Comparing with Clustering Non-relational Data

Latent Dirichlet Allocation (for example)

\(O(n)\)
Collapsed Gibbs sampler
- Parameters can be integrated out

Mixed membership SBM

\(O(n^2)\) because of the dimensions of \(\boldsymbol{Z} (n\times{}n\times{}K)\)
Collapsed Gibbs sampler?
- \(\boldsymbol{C}\) and \(\boldsymbol{D}\) can be integrated out
- Statistically simpler, computationally (much) less efficient

Going Back to the Basics?

Hard: \(\boldsymbol{Z}_p\) is the membership
Soft: \(\boldsymbol{\theta}_p\) is the mixed membership
- \(\boldsymbol{Z}\) could be integrated out
- Inefficient without data augmentation

Some Modifications

To the model

Assortative mixed membership SBM: Gopalan et al. (2012)
- Connectivity high within and low between groups
- Number of parameters in \(\boldsymbol{C}\) reduced from \(K^2\) to \(K+1\)
For directed acyclic graph: Lee and Wilkinson (2018)
- An extra parameter as the topological order of the nodes
- Number of latent variables halved compared to the original version for directed graphs

To the MCMC algorithm

Stochastic Gradient MCMC: Li, Ahn and Welling (2016)
- Sub-sampling a graph

3. Back to Hard Clustering

Poisson Approximation

Previously (Bernoulli SBM)

\(\boldsymbol{Y}_{pq}|\boldsymbol{Z},\boldsymbol{C}\sim\text{Bernoulli}(\boldsymbol{Z}_p^T\boldsymbol{C}\boldsymbol{Z}_q)\)
\(\boldsymbol{Z}_p\) is the membership and cannot be integrated out

Karrer and Newman(2011); Peixoto (2018)

\(\boldsymbol{Y}_{pq}|\boldsymbol{Z},\boldsymbol{C}\sim\text{Poisson}(\boldsymbol{Z}_p^T\boldsymbol{C}\boldsymbol{Z}_q)\)
Support of \(\boldsymbol{C}_{ij}\) no longer \([0,1]\)
\(\boldsymbol{C}_{ij}|\boldsymbol{Z},\mu\sim\text{Exp}\left(\frac{\boldsymbol{N}_i\boldsymbol{N}_j}{\mu}\right)\)
- \(\boldsymbol{N}_i\): the size of group \(i\)
- \(\mu\): extra scalar parameter

Comparing the Priors

Bernoulli SBM

\(\pi(\boldsymbol{Z},\boldsymbol{C},\boldsymbol{\theta},\alpha)=\pi(\boldsymbol{Z}|\boldsymbol{\theta})~\pi(\boldsymbol{\theta}|\alpha)~\pi(\boldsymbol{C})~\pi(\alpha)\)
Block matrix \(\boldsymbol{C}\) independent of latent variables \(\boldsymbol{Z}\)

Poisson SBM

\(\pi(\boldsymbol{Z},\boldsymbol{C},\mu)=\pi(\boldsymbol{C}|\boldsymbol{Z},\mu)~\pi(\boldsymbol{Z})~\pi(\mu)\)
Block matrix \(\boldsymbol{C}\) depends on latent variables \(\boldsymbol{Z}\) (and \(\mu\))
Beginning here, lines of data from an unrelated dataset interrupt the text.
-- ==== Sys2Proof/Machine/QueueEvents.lean ====
section
/-! DEFINITION. The work of the copy and fabric queues (R209, R210, R396, R397, R400). -/

namespace Sys2Proof.Machine

/-! ### CQ0, CQ1 (R396) -/

/-- The entries of CQ0 or CQ1. -/
def Queues.copies (q : Queues) (one : Bool) : List CopyEntry := if one then q.cq1 else q.cq0

/-- Set the entries of CQ0 or CQ1. -/
def Hart.setCopies (x : Hart) (one : Bool) (es : List CopyEntry) : Hart :=
  if one then { x with qs := { x.qs with cq1 := es } } else { x with qs := { x.qs with cq0 := es } }

/-- The first entry of a copy queue is done; an empty queue sets its bit (R396). -/
def Hart.popCopy (x : Hart) (one : Bool) (rest : List CopyEntry) : Hart :=
  let y := x.setCopies one rest
  if rest = [] then y.latch (queueBit (if one then 2 else 1)) else y

/-- COPY_ENTRY (R210, R396, R397): the first entry of CQ0 or CQ1 runs to its end, its fault, or its stall. -/
def execCopyEntry (h : HartId) (queue : Bool) (s : State) : Out :=
  let s := s.focus h
  let n := if queue then 2 else 1
  match s.cur.qs.copies queue with
  | [] => .next s
  | e :: es =>
    if !s.cur.qs.ready e.after then .next s
    else match e.run (s.cur.queueCx n e.seq e.level) e.n s with
      | (_, .ok _ s) => .next (s.onCur fun x => x.popCopy queue es)
      | (e', .stall _ s) => .next (s.onCur fun x => x.setCopies queue (e' :: es))
      | (e', .trap c _ s) => .next (s.onCur fun x => x.queueFails n c e'.done)

/-! ### Accesses at physical addresses (R39, R400) -/

/-- A byte or word at a package offset under a key slot (R58, R400). -/
def physSpot (key loc : Nat) : Spot := ⟨loc % 2 ^ 44, key, 3⟩

/-- The bytes that one access of a transfer takes: an aligned 8-byte word is atomic (R400). -/
def fabricChunk (a b left : Nat) : Nat := if a % 8 = 0 ∧ b % 8 = 0 ∧ 8 ≤ left then 8 else 1

/-- Do the bytes before `done` and those from there on share no aligned word of either side (R192, R400)? -/
def FabricEntry.whole (e : FabricEntry) : Bool := (e.remote.toNat + e.done) % 8 = 0 && (e.here + BitVec.ofNat 64 e.done).toNat % 8 = 0

/-- Perform a transfer by `step` from byte `done` up to `limit`: `step` takes some bytes and says how many. One that waits goes back
to where no word is half done, `mark` (R192). -/
def FabricEntry.runFrom (e : FabricEntry) (cx : Ctx) (limit : Nat) (step : FabricEntry → State → Nat × Res Unit)
    (mark : FabricEntry × State) : Nat → State → FabricEntry × Res Unit
  | 0, s => (e, .ok () ((s.clearAnswers cx.who).joinPosts mark.2.port.sent.length))
  | fuel + 1, s =>
    if e.done ≥ limit then (e, .ok () ((s.clearAnswers cx.who).joinPosts mark.2.port.sent.length))
    else
      let r := step e s
      match r.2 with
      | .ok _ s' =>
        let e' := { e with done := e.done + r.1 }
        let s1 := (s'.clearAnswers cx.who).joinPosts mark.2.port.sent.length
        if e'.whole then e'.runFrom cx limit step (e', s1) fuel s1
        else e'.runFrom cx limit step mark fuel s'
      | .stall w s' => (mark.1, .stall w (mark.2.keepRequests s'))
      | .trap c t s' => (e, .trap c t ((s'.clearAnswers cx.who).joinPosts mark.2.port.sent.length))

/-- One access of a put or get within this package (R400). -/
def FabricEntry.stepHere (cx : Ctx) (e : FabricEntry) (s : State) : Nat × Res Unit :=
  let va := e.here + BitVec.ofNat 64 e.done
  let loc := e.remote.toNat % 2 ^ 44 + e.done
  let k := fabricChunk va.toNat loc (e.n - e.done)
  let p := physSpot cx.key loc
  (k, match e.kind with
    | .get => (readSpot s cx va p k .plain).bind fun v s => writeMem s cx va k v .plain
    | _ => (readMem s cx va k .plain).bind fun v s => writeSpot s cx va p k v .plain)

/-- Perform a put or get within this package from byte `done` on (R400). -/
def FabricEntry.here_ (e : FabricEntry) (cx : Ctx) (n : Nat) (s : State) : FabricEntry × Res Unit :=
  e.runFrom cx e.n (FabricEntry.stepHere cx) (e, s) n s

/-- One access of the local side of a transfer with another package (R400); a get stores `bytes`. -/
def FabricEntry.stepNear (cx : Ctx) (limit : Nat) (bytes : List Byte) (e : FabricEntry) (s : State) : Nat × Res Unit :=
  let va := e.here + BitVec.ofNat 64 e.done
  let k := fabricChunk va.toNat (e.remote.toNat + e.done) (limit - e.done)
  (k, match e.kind with
    | .get => writeMem s cx va k (ofBytes ((bytes.drop e.done).take k)) .plain
    | _ => (readMem s cx va k .plain).bind fun _ s => .ok () s)

/-- The local side of a transfer with another package, from byte `done` up to `limit` (R400). -/
def FabricEntry.local_ (e : FabricEntry) (cx : Ctx) (limit : Nat) (bytes : List Byte) (n : Nat) (s : State) : FabricEntry × Res Unit :=
  e.runFrom cx limit (FabricEntry.stepNear cx limit bytes) (e, s) n s

/-- `n` free bytes. -/
def State.freeBytes (s : State) (n : Nat) : List Byte × State :=
  ((List.range n).map fun i => BitVec.ofNat 8 (Config.freeNat (s.free + i)), { s with free := s.free + n })

/-- Tokens for a physical address of this package (R81, R400): under the key slot, its owner checked. -/
def physTokens (s : State) (cx : Ctx) (va : Word) (loc n : Nat) : Res Unit :=
  if loc % 8 ≠ 0 then .trap 0x04 va s
  else match s.check (physSpot cx.key loc) 8 true with
    | some c => .trap c va s
    | none => .ok () (s.sendTokens 0 (loc % 2 ^ 44) n)

/-! ### Ports (R35-R38) -/

/-- Is a flit a request of a hart for a package? Its TAG names the hart (log 17). -/
def PortOut.ofStream (uid pkg : Nat) (x : PortOut) : Bool :=
  match x with | .request p tag => p = pkg && tag.toNat / 2 ^ 16 = uid % 2 ^ 16 | _ => false

/-- Has a port a flit of a stream that is not acknowledged? -/
def Port.holdsStream (p : Port) (uid pkg : Nat) : Bool := (p.unacked.any fun x => x.2.ofStream uid pkg) || p.waiting.any (·.ofStream uid pkg)

/-- The plane on which a hart's flits for a package have yet to be acknowledged: the stream stays there until they are (R37). -/
def State.planeHeld (s : State) (uid pkg : Nat) : Option Nat :=
  (List.range 36).find? fun j => (List.range 4).any fun d => ((s.die d).port j).holdsStream uid pkg

/-- The flits of a hart for a package that has not answered in time are given up at the ports that are down (log 35). -/
def State.dropStream (s : State) (uid pkg : Nat) : State :=
  { s with dies := s.dies.map fun d => { d with ports := d.ports.map fun p =>
      if p.1 < 36 ∧ p.2.lanes = 0 then
        (p.1, { p.2 with unacked := p.2.unacked.filter fun x => !x.2.ofStream uid pkg, waiting := p.2.waiting.filter fun x => !x.ofStream uid pkg })
      else p } }

/-- The request of an entry of XQ goes out (R37); one flit stands for it (log 17). -/
def State.sendRequest (s : State) (h : HartId) (uid pkg : Nat) (tag : BitVec 32) : State :=
  match (s.planeHeld uid pkg).orElse fun _ => s.planeOf h pkg with
  | some j => s.onScalePort (s.planeDie h.die j) j fun p => p.send (.request pkg tag)
  | none => s

/-- The response time after which a package counts as unreachable: 1 ms (R4, R38). -/
def responseLimit : Nat := 2400000

/-! ### XQ (R400) -/

/-- The first entry of XQ is done. -/
def Hart.popFabric (x : Hart) (rest : List FabricEntry) : Hart :=
  let y := { x with qs := { x.qs with xq := rest } }
  if rest = [] then y.latch (queueBit 3) else y

/-- The first entry of XQ goes on later. -/
def Hart.holdFabric (x : Hart) (e : FabricEntry) (es : List FabricEntry) : Hart := { x with qs := { x.qs with xq := e :: es } }

/-- How the first entry of XQ ends (R397). -/
def fabricEnds (es : List FabricEntry) (r : FabricEntry × Res Unit) : Out :=
  match r with
  | (_, .ok _ s) => .next (s.onCur fun x => x.popFabric es)
  | (e, .stall _ s) => .next (s.onCur fun x => x.holdFabric e es)
  | (e, .trap c _ s) => .next (s.onCur fun x => x.queueFails 3 c e.done)

/-- The work on the first entry of XQ: what the local side takes, then what the remote package answered (R38, R397). A
transfer that the remote package stopped at a byte has performed the bytes before it: those of a get are free values. -/
def FabricEntry.remotely (e : FabricEntry) (cx : Ctx) (reply : RemoteReply) (s : State) : Option (FabricEntry × Res Unit) :=
  let fail (c : Nat) (r : FabricEntry × Res Unit) : FabricEntry × Res Unit :=
    match r with
    | (e, .ok _ s) => (e, .trap c e.here s)
    | r => r
  match reply with
  | .here => none
  | .unreachable => some (e, .trap 0x0C e.here s)
  | .refused c i =>
    if e.kind = .signal then some (e, .trap c.toNat e.here s)
    else
      let k := max e.done (min i e.n)
      let (bytes, s) := if e.kind = .get then s.freeBytes k else ([], s)
      some (fail c.toNat (e.local_ cx k bytes k s))
  | .done bytes =>
    if e.kind = .signal then some (e, .ok () s)
    else if e.kind = .get ∧ bytes.length ≠ e.n then none
    else some (e.local_ cx e.n bytes e.n s)

/-- An entry towards another package (R37, R38): its request goes out, unless no plane is live; then it waits for the response, for 1 ms, after
which the package is unreachable, for its gangs too (R43). What came stays until the local side is done. -/
def remoteEntry (e : FabricEntry) (es : List FabricEntry) (cx : Ctx) (reply : RemoteReply) (s : State) : Out :=
  match e.issued with
  | none =>
    if s.livePlanes = [] then fabricEnds es (e, .trap 0x0C e.here s)
    else .next ((s.sendRequest s.cur.id s.cur.uid (e.remote.toNat / 2 ^ 44) (BitVec.ofNat 32 (s.cur.uid * 2 ^ 16 + e.seq))).onCur fun x =>
      x.holdFabric { e with issued := some s.cycle } es)
  | some t =>
    if e.answer.isNone ∧ t + responseLimit ≤ s.cycle then
      match s.packageLost (e.remote.toNat / 2 ^ 44) with
      | .ok _ t =>
        let t := t.focus s.cur.id
        fabricEnds es (e, .trap 0x0C e.here (t.dropStream s.cur.uid (e.remote.toNat / 2 ^ 44)))
      | _ => .next s
    else
      let reply := e.answer.getD reply
      match e.remotely cx reply s with
      | none => .next s
      | some (e', r) => fabricEnds es ({ e' with answer := some reply }, r)

/-- FABRIC_ENTRY (R209, R397, R400): the first entry of XQ. Towards another package, the bytes and the outcome of the
remote side come from outside (log 17). -/
def execFabricEntry (h : HartId) (reply : RemoteReply) (s : State) : Out :=
  let s := s.focus h
  match s.cur.qs.xq with
  | [] => .next s
  | e :: es =>
    let cx := s.cur.queueCx 3 e.seq e.level
    if !s.cur.qs.ready e.after then .next s
    else if e.remote.toNat / 2 ^ 44 = s.pkgid.toNat then
      match e.kind with
      | .signal => fabricEnds es (e, physTokens s cx e.here (e.remote.toNat % 2 ^ 44) e.n)
      | _ => fabricEnds es (e.here_ cx e.n s)
    else remoteEntry e es cx reply s

end Sys2Proof.Machine
end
Integrating out \(\boldsymbol{C}\)

Likelihood: \[ f(\boldsymbol{Y}|\boldsymbol{Z},\mu)=\int{}f(\boldsymbol{Y}|\boldsymbol{C},\boldsymbol{Z},\mu)\pi(\boldsymbol{C}|\boldsymbol{Z},\mu)d\boldsymbol{C}\\=\int\left[\prod_{p,q}(\boldsymbol{Z}_p^T\boldsymbol{C}\boldsymbol{Z}_q)^{\boldsymbol{Y}_{pq}}\exp(-\boldsymbol{Z}_p^T\boldsymbol{C}\boldsymbol{Z}_q)(\boldsymbol{Y}_{pq}!)^{-1}\times\prod_{i,j}\frac{\boldsymbol{N}_i\boldsymbol{N}_j}{\mu}\exp\left(-\frac{\boldsymbol{N}_i\boldsymbol{N}_j}{\mu}\boldsymbol{C}_{ij}\right)\right]d\boldsymbol{C}\\=\cdots=\frac{\prod_{i,j}\boldsymbol{E}_{ij}!}{\prod_{p,q}\boldsymbol{Y}_{pq}!\prod_{i}\boldsymbol{N}_i^{\boldsymbol{E}_{i\cdot}+\boldsymbol{E}_{\cdot{}i}}}\times\frac{\mu^m}{(1+\mu)^{m+K^2}}\]
Edge matrix: \(\boldsymbol{E}:=\{\boldsymbol{E}_{ij}\}_{K\times{}K}\)
Total number of edges: \(m\)
\(\boldsymbol{Z}\) influences the likelihood through \(\boldsymbol{N}\) and \(\boldsymbol{E}\)

Inference

Further integrating \(\mu\) out: \[f(\boldsymbol{Y}|\boldsymbol{Z})=\int{}f(\boldsymbol{Y}|\boldsymbol{Z},\mu)\pi(\mu)d\mu\\=\frac{\prod_{i,j}\boldsymbol{E}_{ij}!}{\prod_{p,q}\boldsymbol{Y}_{pq}!\prod_{i}\boldsymbol{N}_i^{\boldsymbol{E}_{i\cdot}+\boldsymbol{E}_{\cdot{}i}}}\times\underbrace{\int\frac{\mu^m}{(1+\mu)^{m+K^2}}\pi(\mu)d\mu}_{\text{1-dim integration}}\]
Posterior: \[ \pi(\boldsymbol{Z}|\boldsymbol{Y})\propto\underbrace{\pi(\boldsymbol{Y},\boldsymbol{Z})=f(\boldsymbol{Y}|\boldsymbol{Z})\pi(\boldsymbol{Z})}_{\text{Integrated Complete Likelihood (ICL)}} \]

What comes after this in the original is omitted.